╭─ Data extract

-- ==== Sys2Proof/Machine/Engine.lean ====
section
/-! DEFINITION. `murmur2a_engine`: HASH_ONCE on scratch registers (42_engine.md R132, R133) and the whole engine as
one total function on registers (R136). -/

namespace Sys2Proof.Machine

/-- `S_HASH <- seed; S_TAIL <- 0; S_COUNT <- 0; S_SIZE <- 0` (R132). -/
def scratchInit (seed : Word) : Quad := { hash := seed, tail := 0#32, count := 0#2, size := 0#32 }

/-- HASH_ONCE (R132): phases A to D on the scratch registers, then the finish; the registers are neither read nor
written (R133). -/
def engineHashOnce (seed : Word) (P : List Byte) (r : Regs) : Regs × Response :=
  let q := absorb (scratchInit seed) P
  (r, .okHash (finish q.hash q.tail q.size))

/-- HASH_ONCE in the engine: waits for its whole payload (R177). -/
def execHashOnce (seed : Word) (hasBeats : Bool) (s : State) : Host.Outcome State Fault Refusal :=
  match takePayload hasBeats s with
  | none => .fault .awaitingPayload
  | some (P, s') => .next (answer (engineHashOnce seed P s'.regs) s')

/-- `exec(c, P)` of R136: registers before to registers after and the response. -/
def execCommand (c : Command) (r : Regs) : Regs × Response :=
  match c with
  | .init seed => hasherInit seed r
  | .add P => hasherAdd P r
  | .finalize => hasherFinalize r
  | .hashOnce seed P => engineHashOnce seed P r

/-- A sequence of commands, each seeing the state the one before left, with the responses in order (R134, R135). -/
def runCommands : List Command → Regs → Regs × List Response
  | [], r => (r, [])
  | c :: cs, r =>
    let x := execCommand c r
    let y := runCommands cs x.1
    (y.1, x.2 :: y.2)

end Sys2Proof.Machine
end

╰─

Task to complete >> Give again only the lines starting at the one that contains "the response. -/" and running to the end of the data.

Reply to the exercise >>
/-- `exec(c, P)` of R136: registers before to registers after and the response. -/
def execCommand (c : Command) (r : Regs) : Regs × Response :=
  match c with
  | .init seed => hasherInit seed r
  | .add P => hasherAdd P r
  | .finalize => hasherFinalize r
  | .hashOnce seed P => engineHashOnce seed P r

/-- A sequence of commands, each seeing the state the one before left, with the responses in order (R134, R135). -/
def runCommands : List Command → Regs → Regs × List Response
  | [], r => (r, [])
  | c :: cs, r =>
    let x := execCommand c r
    let y := runCommands cs x.1
    (y.1, x.2 :: y.2)

end Sys2Proof.Machine
end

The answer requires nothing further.